What to Take With and What to Leave Home

While many of the Rabbanim of the cities and towns near the city of Tolna would have been delighted to spend various Yamim Tovim throughout the year in the presence of the Rebbe, Harav Dovid of Tolna, zy”a, they were unable to leave the residents of their town. It was only on Shavuos, a two-day Yom Tov during which far fewer halachic questions arose than a Pesach or Sukkos, that they would travel to the Rebbe.

Among the Rabbanim standing on line to give shalom to the Rebbe one Erev Shavuos was a Rav who, unlike the others, didn’t consider himself a Chassid. Since, however, most of the residents in his town were devout Tolna Chassidim and cognizant of the fact that all the other Rabbanim of the area were spending Shavuos with the Rebbe, he felt he had no choice but do so as well.

The Rebbe greeted each visitor cordially, but when it came to this Rav, he expressed surprise at his coming.

“How can a Rav leave his townspeople like a flock without a shepherd over Yom Tov?” The Rebbe asked him.

The Rav was taken aback.

“I am not the only Rav who came,” he protested. “There are many other Rabbanim here, and the Rebbe didn’t tell them anything…”

“The others who came left their [being a] Rav at home,” the Rebbe explained. “You brought the Rabbanus with you…”
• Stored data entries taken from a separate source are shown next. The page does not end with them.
/-- R66, R423, R533, R571: an Ethernet link change shows in `LINK` and, where it is one, in `LINKCHG`; `RENEG` takes the link down; a
lost link ends the management connections and the session of its port. After a link change the port notes its `READY` (`noteReady`, log 10). A host port's link loss ends its safety session, `PERST` clears its
MSI-X table, a table write sets the entry, and unmasking a pending vector sends its message.
Rests on the model's choices of log 10, 11, 12, 19, 29, 32, 84. -/
def Obligations.Links : Prop :=
  ∀ (s : State), s.clk.on = true → regsWf s.regs = true →
    (∀ (e : Hub) (up master : Bool), s.clk.alive[e] = true → ∃ t, exec (.linkChange e up master) s = .next (noteReady .eth e t) ∧
      flag t .eth e Reg.ETH_LINK 0 = up ∧ flag t .eth e Reg.ETH_LINK 1 = (up && master) ∧
      (flag s .eth e Reg.ETH_LINK 0 ≠ up → bit (reg t .eth e Reg.IRQ_STAT) ethLinkChg = true) ∧
      (flag s .eth e Reg.ETH_LINK 0 = true → up = false → 2 + e.val ∉ t.sec.conns ∧ ∀ x, t.sec.session = some x → x.src ≠ 2 + e.val)) ∧
    (∀ e : Hub, s.clk.alive[e] = true → ∃ t, exec (.reneg e) s = .next (noteReady .eth e t) ∧ flag t .eth e Reg.ETH_LINK 0 = false) ∧
    (∀ (q : Port) (up : Bool), s.clk.alive[q] = true → ∃ t, exec (.hostPortLinkChange q up) s = .next t ∧ t.link.portUp[q] = up ∧
      (up = true → t = { s with link := t.link }) ∧ (up = false → ∀ x, t.sec.session = some x → x.src ≠ q.val)) ∧
    (∀ q : Port, s.clk.alive[q] = true → ∃ t, exec (.perst q) s = .next t ∧ t.link.portUp[q] = false ∧ t.link.msix[q] = [] ∧
      ∀ x, t.sec.session = some x → x.src ≠ q.val) ∧
    (∀ (q : Port) (n : Fin 64) (x : BitVec 64) (d : Word) (mask : Bool), s.clk.alive[q] = true →
      Sparse.wf (fun _ => ({} : MsixEntry)) s.link.msix[q] = true →
      ∃ t, exec (.msixTableWrite q n x d mask) s = .next t ∧
        (∀ e : MsixEntry, Sparse.get {} n.val s.link.msix[q] = e →
          Sparse.get {} n.val t.link.msix[q] = ⟨x, d, mask, e.pend && mask⟩ ∧
          t.link.sent = (if e.pend && !mask then ⟨q, n.val, x, d⟩ :: s.link.sent else s.link.sent)) ∧
        t = { s with link := t.link })

/-- R422, R423, R425, R427, R431: sessions and the change log. With the default (empty) password a first session is limited; a second
`OP` 1 while a session is open ends with result 3; `OP` 3 closes the session and relocks the pages, as the time-out 15 min after the last applied write to a protected page does; `OP` 2 without a
session ends with result 3, and with one stores the new password under a log entry; the key reads once; `LOG_ACK` acknowledges; a log
word read advances `LOG_WSEL`; a management connection counts as accepted or refused, and its closing ends its session; a lockout
that is over gives five attempts again.
Rests on the model's choices of log 9, 23, 68, 99, 101. -/
def Obligations.SecurityCommands : Prop :=
  ∀ (s : State), s.clk.on = true → regsWf s.regs = true →
    (∀ src : BitVec 3, s.sec.session = none → (∀ e, s.sec.lockEnd = some e → e ≤ nsOf s) → s.sec.store = none → (pwdBytes s).all (· == 0) = true →
      ∃ t, exec (.openSession src) s = .next t ∧ t.sec.session = some ⟨true, src.toNat, 0, false, nsOf s⟩ ∧ t.sec.result = 1 ∧
        t = { s with sec := t.sec, regs := t.regs, link := t.link }) ∧
    (∀ (src : BitVec 3) (salt : BitVec 128) (h : BitVec 256), s.sec.session = none → (∀ e, s.sec.lockEnd = some e → e ≤ nsOf s) →
      s.sec.store = some (salt, h) → Config.passwordHash salt (pwdBytes s) = h →
      ∃ t, exec (.openSession src) s = .next t ∧ t.sec.session = some ⟨false, src.toNat, Config.freeWord s.clk.free, false, nsOf s⟩ ∧
        t.sec.result = 1 ∧ t.sec.left = 5 ∧ t = { s with clk := t.clk, sec := t.sec, regs := t.regs, link := t.link }) ∧
    (∀ (src : BitVec 3) (e : Nat), s.sec.session = none → s.sec.lockEnd = some e → nsOf s < e →
      ∃ t, exec (.openSession src) s = .next t ∧ t.sec.session = none ∧ t.sec.result = 3 ∧ t = { s with sec := t.sec, regs := t.regs }) ∧
    (∀ src : BitVec 3, s.sec.session.isSome = true → ∃ t, exec (.openSession src) s = .next t ∧ t.sec.session = s.sec.session ∧
      t.sec.result = 3 ∧ t = { s with sec := t.sec, regs := t.regs }) ∧
    (s.sec.session.isSome = true → ∃ t, exec .endSession s = .next t ∧ t.sec.session = none ∧ t.sec.saf = false ∧ t.sec.sio = false ∧
      t.sec.result = 1 ∧ bit (reg t .sec 0 Reg.IRQ_STAT) secSessEnd = true ∧ t = { s with sec := t.sec, regs := t.regs, link := t.link }) ∧
    (∀ x : Session, s.sec.session = some x → nsOf s < x.last + 900000000000 → exec .sessionTimeout s = .next s) ∧
    (∀ x : Session, s.sec.session = some x → x.last + 900000000000 ≤ nsOf s → ∃ t, exec .sessionTimeout s = .next t ∧ t.sec.session = none ∧ t.sec.saf = false ∧
      t.sec.sio = false ∧ bit (reg t .sec 0 Reg.IRQ_STAT) secSessEnd = true ∧ t = { s with sec := t.sec, regs := t.regs, link := t.link }) ∧
    (∀ src : BitVec 3, s.sec.session = none → ∃ t, exec (.changePassword src) s = .next t ∧ t.sec.store = s.sec.store ∧
      t.sec.result = 3 ∧ t = { s with sec := t.sec, regs := t.regs }) ∧
    (∀ src : BitVec 3, s.sec.session.isSome = true → validPassword (pwdBytes s) = true → logFull s = false →
      ∃ t, exec (.changePassword src) s = .next t ∧ t.sec.result = 1 ∧ t.sec.seq = s.sec.seq + 1 ∧
        t.sec.store = some (Config.salt s.clk.free, Config.passwordHash (Config.salt s.clk.free) (pwdBytes s)) ∧
        t = { s with clk := t.clk, sec := t.sec, regs := t.regs, link := t.link }) ∧
    (∀ x : Session, s.sec.session = some x → ∀ q : Port, s.clk.alive[q] = true → ∃ t, exec (.sessKeyRead q) s = .next t ∧
      t.link.readData[q] = (if x.keyRead then 0 else x.key) ∧ t.sec.session = some { x with keyRead := true } ∧
      t = { s with sec := t.sec, link := t.link }) ∧
    (∀ v : Word, (v - s.sec.ack).toNat ≤ (s.sec.seq - s.sec.ack).toNat → ∃ t, exec (.logAck v) s = .next t ∧ t.sec.ack = v ∧
      t = { s with sec := t.sec, regs := t.regs }) ∧
    (∀ q : Port, s.clk.alive[q] = true → ∃ t, exec (.logDataRead q) s = .next t ∧ t.link.readData[q] = logData s ∧
      fld t .sec 0 Reg.SEC_LOG_WSEL 2 0 = (fld s .sec 0 Reg.SEC_LOG_WSEL 2 0 + 1) % 8 ∧
      RegsBut [regKey .sec 0 Reg.SEC_LOG_WSEL] s t ∧ t = { s with regs := t.regs, link := t.link }) ∧
    (∀ src : BitVec 3, ∃ t, exec (.managementConnection src true) s = .next t ∧ t.sec.conns = src.toNat :: s.sec.conns ∧
      reg t .sec 0 (Reg.CNT + 24) = reg s .sec 0 (Reg.CNT + 24) + 1 ∧ t = { s with sec := t.sec, regs := t.regs, link := t.link }) ∧
    (∀ src : BitVec 3, ∃ t, exec (.managementConnection src false) s = .next t ∧ t.sec = s.sec ∧
      reg t .sec 0 (Reg.CNT + 28) = reg s .sec 0 (Reg.CNT + 28) + 1) ∧
    (∀ src : BitVec 3, ∃ t, exec (.managementConnectionClosed src) s = .next t ∧ t.sec.conns = s.sec.conns.erase src.toNat ∧
      (∀ x, t.sec.session = some x → x.src ≠ src.toNat) ∧ t = { s with sec := t.sec, regs := t.regs, link := t.link }) ∧
    (∀ e : Nat, s.sec.lockEnd = some e → exec .pwlockExpiry s =
      .next (if e ≤ nsOf s then { s with sec := { s.sec with lockEnd := none, left := 5 } } else s))
-- Bus cycle, hubs, cartridges, custodians

/-- R33, R74: the first sync instant places T_s and carries tag 0; each later one adds 1 to the cycle tag and falls no earlier than T_s +
tag × bus cycle. R132, R405: at the feedback instant the count of cycles without good feedback of every arm with a model goes on or
starts anew. R356: a tick advances cell time to the next whole microsecond at least. R232: a plan-cycle start at a tag that is no multiple
of p is none, and the pages note their `READY` (`refreshReady`, log 10). All leave bulk memory's canonical form and the tag within the cycle.
Rests on the model's choices of log 3, 7, 10, 22, 47, 51, 102, 103. -/
def Obligations.BusCycle : Prop :=
  ∀ (s : State), s.clk.on = true →
    (∀ (x : BitVec 16) (y : Bool), ∃ t, exec (.syncInstant x y) s = .next t ∧ t.clk.started = true ∧ t.clk.running = true ∧
      (s.clk.running = false → t.clk.tag = 0 ∧ t.clk.ts = s.clk.now) ∧
      (s.clk.running = true → t.clk.ts = s.clk.ts ∧ (s.clk.started = true → t.clk.tag = s.clk.tag + 1) ∧
        (s.clk.started = false → t.clk.tag = s.clk.tag ∧ s.clk.ts + s.clk.tag.toNat * busNs s * 2 ^ 32 ≤ t.clk.now))) ∧
    (∃ t, exec .feedbackInstant s = .next t ∧ t.clk.tag = s.clk.tag ∧
      (∀ a : Arm, (armModel s a).isSome = true → (t.sdp.fb[a]).lost = (if feedbackLost s a then (s.sdp.fb[a]).lost + 1 else 0)) ∧
      (∀ a : Arm, armModel s a = none → t.sdp.fb[a] = s.sdp.fb[a]) ∧ t = { s with
        clk := { s.clk with now := t.clk.now }, sdp := t.sdp, adc := t.adc, regs := t.regs, link := t.link, lanePriv := t.lanePriv }) ∧
    (∃ t, exec .tick s = .next t ∧ (s.clk.now / 2 ^ 32 / 1000 + 1) * 1000 * 2 ^ 32 ≤ t.clk.now ∧ t.clk.tag = s.clk.tag ∧
      t.pending = s.pending) ∧
    (planStarts s = false → exec .planCycleStart s = .next (refreshReady s))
This anecdote helps explain why two individuals may travel to see a Gadol or attend a shiur of a leading Rav, and one will leave inspired and uplifted; the other disappointed at the empty feeling in his heart.

It all depends on how one prepares for the visit or event, on the attitude one brings with him, and what he leaves at home.


We learn this week how, after more than two decades of separation, Yosef Hatzaddik meets his brothers. He immediately recognizes them, but they don’t recognize him.

Rashi teaches that this is because when Yosef was sold down to Egypt at the age of seventeen, he did not yet have a beard. His older brothers on the other hand, already had beards at that time.

This explains why they didn’t recognize his physical characteristics. But how is it possible that the saintly Shevatim, each of whom was a towering spiritual giant in his own right, didn’t sense the great kedushah of the man they were speaking to, which would have led them to realize that he wasn’t a mere Egyptian viceroy?

One approach is that, although the Shevatim were hoping to find Yosef in Mitzrayim — and were willing to spend whatever was necessary to redeem him — clearly they didn’t think that the brother they had sold as a slave would be the most powerful figure in Egypt after the king.

When they traveled down on a mission to buy food, their only intention in dealing with the man they knew as Tzafnas Paanei’ach was to supply their material needs.

Indeed, they had traveled to one of the greatest tzaddikim of their generation. But since their preparations for the encounter, and their intentions for this meeting, weren’t for spiritual inspiration and growth but to buy food, they didn’t feel the kedushah and tzidkus of Yosef Hatzaddik. (Based on a teaching by the Divrei Yisrael.)


Every Shabbos is a lofty time of spiritual recharging and inspiration. Shabbos is an oasis of ruchniyus, a time when we put away all our weekday worries and preoccupations and focus on growing closer to Hashem.

Rosh Chodesh also is a day of remembrance, and salvation of the soul. It is a time of atonement and also hischadshus — renewal.

Among the main decrees the Greeks enacted in their efforts to tear the Jews of the time away from the Torah was a prohibition against celebrating Rosh Chodesh. For Rosh Chodesh heralds a new beginning: The moon wanes each month and finally disappears, only to appear again and then steadily grow larger and larger, casting ever-greater illumination. The Greeks were determined to take from us this power of hischadshus, so they banned Rosh Chodesh.

Chanukah, too is a special time for renewal. The word chanukah — as in Chanukas haMishkan — usually means an “inauguration,” a preparation for something of primary importance that is yet to come. As the Kozhiglover Rav, Hy”d, teaches, Chanukah lights up the entire year with the power of hischadshus — renewal.

How much more so when these three lofty periods of time, Shabbos, Rosh Chodesh and Chanukah come together in one!

May we have the wisdom to enter this Shabbos with the proper mindset, and become vessels to receive the great inspiration that lies within Shabbos Rosh Chodesh Teves.